Give back an exact copy of the lines in the records below, from the line that has "Tap unit. -/" through the line that has "(which < 32)", and nothing besides.

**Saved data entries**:
------

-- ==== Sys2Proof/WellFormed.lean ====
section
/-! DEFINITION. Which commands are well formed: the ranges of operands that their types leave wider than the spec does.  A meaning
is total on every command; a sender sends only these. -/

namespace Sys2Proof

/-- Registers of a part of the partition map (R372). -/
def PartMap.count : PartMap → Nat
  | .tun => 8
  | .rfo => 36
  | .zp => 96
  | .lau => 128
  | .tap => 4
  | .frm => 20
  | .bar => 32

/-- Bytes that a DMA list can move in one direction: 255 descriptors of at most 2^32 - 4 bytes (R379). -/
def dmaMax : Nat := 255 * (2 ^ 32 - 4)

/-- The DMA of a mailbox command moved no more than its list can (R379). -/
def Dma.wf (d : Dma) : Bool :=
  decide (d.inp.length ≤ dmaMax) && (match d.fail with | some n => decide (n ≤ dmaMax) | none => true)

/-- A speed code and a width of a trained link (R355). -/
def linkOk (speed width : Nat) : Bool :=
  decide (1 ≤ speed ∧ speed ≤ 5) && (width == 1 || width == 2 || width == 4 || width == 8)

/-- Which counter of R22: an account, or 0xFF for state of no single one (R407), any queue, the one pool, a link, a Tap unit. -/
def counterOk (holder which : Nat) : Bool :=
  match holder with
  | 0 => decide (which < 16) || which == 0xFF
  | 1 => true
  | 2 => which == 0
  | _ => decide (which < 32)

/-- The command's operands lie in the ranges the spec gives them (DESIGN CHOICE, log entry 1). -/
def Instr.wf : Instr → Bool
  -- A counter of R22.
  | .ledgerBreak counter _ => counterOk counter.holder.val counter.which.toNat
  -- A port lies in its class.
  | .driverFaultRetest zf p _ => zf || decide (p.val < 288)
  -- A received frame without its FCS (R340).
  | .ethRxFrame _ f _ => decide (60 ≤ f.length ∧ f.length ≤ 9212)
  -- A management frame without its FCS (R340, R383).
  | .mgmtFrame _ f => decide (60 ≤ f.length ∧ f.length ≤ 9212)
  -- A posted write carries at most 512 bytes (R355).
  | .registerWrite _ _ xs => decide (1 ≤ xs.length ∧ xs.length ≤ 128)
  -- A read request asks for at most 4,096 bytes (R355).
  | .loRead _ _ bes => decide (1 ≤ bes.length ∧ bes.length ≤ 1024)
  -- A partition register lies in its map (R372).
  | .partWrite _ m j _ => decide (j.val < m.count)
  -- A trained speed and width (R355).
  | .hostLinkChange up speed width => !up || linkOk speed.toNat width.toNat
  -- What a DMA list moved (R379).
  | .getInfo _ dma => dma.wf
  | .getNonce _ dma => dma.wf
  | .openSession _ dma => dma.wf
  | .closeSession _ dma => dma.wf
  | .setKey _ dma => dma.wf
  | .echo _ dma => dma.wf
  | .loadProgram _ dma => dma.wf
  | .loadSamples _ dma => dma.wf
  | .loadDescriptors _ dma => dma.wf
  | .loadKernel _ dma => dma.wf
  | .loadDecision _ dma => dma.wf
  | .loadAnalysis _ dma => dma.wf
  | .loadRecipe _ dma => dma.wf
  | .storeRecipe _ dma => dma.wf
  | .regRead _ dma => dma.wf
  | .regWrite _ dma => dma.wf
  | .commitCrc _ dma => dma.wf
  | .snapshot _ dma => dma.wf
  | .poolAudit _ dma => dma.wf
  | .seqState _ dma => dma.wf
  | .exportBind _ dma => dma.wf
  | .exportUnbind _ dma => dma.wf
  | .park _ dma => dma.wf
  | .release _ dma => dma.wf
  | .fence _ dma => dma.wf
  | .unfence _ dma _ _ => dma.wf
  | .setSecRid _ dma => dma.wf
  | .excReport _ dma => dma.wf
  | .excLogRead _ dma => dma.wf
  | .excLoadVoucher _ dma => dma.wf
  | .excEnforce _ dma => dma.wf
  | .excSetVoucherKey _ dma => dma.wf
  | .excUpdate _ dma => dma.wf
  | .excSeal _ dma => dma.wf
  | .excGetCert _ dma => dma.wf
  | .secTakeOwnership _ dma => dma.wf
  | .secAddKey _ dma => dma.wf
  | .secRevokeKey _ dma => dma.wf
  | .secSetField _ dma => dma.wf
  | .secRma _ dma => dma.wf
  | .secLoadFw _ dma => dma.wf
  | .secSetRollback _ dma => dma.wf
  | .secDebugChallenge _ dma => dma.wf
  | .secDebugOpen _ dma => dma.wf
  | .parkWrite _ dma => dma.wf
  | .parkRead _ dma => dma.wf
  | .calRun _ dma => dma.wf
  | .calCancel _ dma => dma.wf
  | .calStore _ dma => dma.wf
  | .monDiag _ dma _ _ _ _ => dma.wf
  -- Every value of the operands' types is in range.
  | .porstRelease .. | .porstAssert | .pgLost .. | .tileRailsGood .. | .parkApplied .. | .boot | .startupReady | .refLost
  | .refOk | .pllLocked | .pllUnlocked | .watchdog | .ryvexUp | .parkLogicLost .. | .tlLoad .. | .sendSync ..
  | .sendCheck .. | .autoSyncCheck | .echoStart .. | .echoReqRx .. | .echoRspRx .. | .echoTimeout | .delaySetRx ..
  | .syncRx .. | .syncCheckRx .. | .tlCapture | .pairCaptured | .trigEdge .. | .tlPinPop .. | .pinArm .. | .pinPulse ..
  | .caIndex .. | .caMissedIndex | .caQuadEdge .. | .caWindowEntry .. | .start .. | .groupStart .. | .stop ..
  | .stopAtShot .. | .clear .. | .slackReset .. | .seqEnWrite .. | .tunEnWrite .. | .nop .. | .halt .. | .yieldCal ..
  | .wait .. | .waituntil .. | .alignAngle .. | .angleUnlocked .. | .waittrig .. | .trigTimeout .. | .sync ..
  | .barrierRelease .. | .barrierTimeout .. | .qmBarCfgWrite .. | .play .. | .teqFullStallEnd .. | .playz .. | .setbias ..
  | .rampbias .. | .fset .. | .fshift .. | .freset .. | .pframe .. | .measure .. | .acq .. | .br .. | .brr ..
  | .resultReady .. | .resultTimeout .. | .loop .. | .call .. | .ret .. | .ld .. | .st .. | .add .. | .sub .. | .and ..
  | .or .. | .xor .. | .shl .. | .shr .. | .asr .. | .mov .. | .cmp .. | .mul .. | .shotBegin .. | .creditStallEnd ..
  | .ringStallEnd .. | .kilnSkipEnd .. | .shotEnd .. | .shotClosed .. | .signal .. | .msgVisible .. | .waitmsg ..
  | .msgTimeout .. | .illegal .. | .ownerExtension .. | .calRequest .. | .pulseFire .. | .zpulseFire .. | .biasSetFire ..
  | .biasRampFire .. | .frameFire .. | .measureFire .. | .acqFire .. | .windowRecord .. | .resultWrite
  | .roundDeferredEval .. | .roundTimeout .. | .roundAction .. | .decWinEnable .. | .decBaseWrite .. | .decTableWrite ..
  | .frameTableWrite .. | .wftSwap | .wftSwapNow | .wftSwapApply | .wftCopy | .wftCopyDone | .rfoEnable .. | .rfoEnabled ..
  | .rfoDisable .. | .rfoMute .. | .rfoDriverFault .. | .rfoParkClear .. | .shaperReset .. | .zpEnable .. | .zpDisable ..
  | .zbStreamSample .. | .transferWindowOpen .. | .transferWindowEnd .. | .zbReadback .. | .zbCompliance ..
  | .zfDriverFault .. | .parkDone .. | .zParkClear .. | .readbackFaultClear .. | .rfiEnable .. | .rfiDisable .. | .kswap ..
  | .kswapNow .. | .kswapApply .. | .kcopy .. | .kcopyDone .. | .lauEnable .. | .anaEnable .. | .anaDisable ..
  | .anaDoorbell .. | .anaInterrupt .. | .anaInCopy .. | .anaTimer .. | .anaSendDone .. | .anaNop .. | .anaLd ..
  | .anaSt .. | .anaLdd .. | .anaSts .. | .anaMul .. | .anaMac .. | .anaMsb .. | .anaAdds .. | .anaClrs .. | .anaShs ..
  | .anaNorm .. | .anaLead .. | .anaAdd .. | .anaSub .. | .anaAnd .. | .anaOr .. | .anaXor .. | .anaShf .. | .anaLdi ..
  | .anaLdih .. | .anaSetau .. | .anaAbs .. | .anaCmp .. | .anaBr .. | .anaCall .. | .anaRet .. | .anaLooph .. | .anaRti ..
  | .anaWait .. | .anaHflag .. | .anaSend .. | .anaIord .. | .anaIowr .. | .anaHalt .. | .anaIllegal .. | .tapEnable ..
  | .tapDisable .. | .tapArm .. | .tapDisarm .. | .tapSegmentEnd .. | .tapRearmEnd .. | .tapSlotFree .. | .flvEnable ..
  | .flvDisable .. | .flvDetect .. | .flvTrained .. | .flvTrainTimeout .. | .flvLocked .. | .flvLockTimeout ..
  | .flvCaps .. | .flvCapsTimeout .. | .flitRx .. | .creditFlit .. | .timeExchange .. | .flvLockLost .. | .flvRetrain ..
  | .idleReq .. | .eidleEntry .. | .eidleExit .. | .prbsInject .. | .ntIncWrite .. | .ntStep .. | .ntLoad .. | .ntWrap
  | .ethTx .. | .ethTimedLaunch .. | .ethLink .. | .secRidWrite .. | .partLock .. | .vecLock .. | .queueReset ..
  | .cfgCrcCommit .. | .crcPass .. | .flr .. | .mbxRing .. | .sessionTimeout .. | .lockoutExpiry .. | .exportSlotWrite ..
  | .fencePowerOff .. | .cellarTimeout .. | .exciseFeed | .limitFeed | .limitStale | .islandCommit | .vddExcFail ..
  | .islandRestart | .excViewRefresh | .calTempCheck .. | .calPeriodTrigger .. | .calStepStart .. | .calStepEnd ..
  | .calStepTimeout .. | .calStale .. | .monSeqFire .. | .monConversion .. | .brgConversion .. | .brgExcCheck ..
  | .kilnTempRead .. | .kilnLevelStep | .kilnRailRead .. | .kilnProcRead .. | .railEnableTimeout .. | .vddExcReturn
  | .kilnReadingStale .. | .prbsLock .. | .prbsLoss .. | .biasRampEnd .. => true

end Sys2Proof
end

------

**Solution**:
/-- Which counter of R22: an account, or 0xFF for state of no single one (R407), any queue, the one pool, a link, a Tap unit. -/
def counterOk (holder which : Nat) : Bool :=
  match holder with
  | 0 => decide (which < 16) || which == 0xFF
  | 1 => true
  | 2 => which == 0
  | _ => decide (which < 32)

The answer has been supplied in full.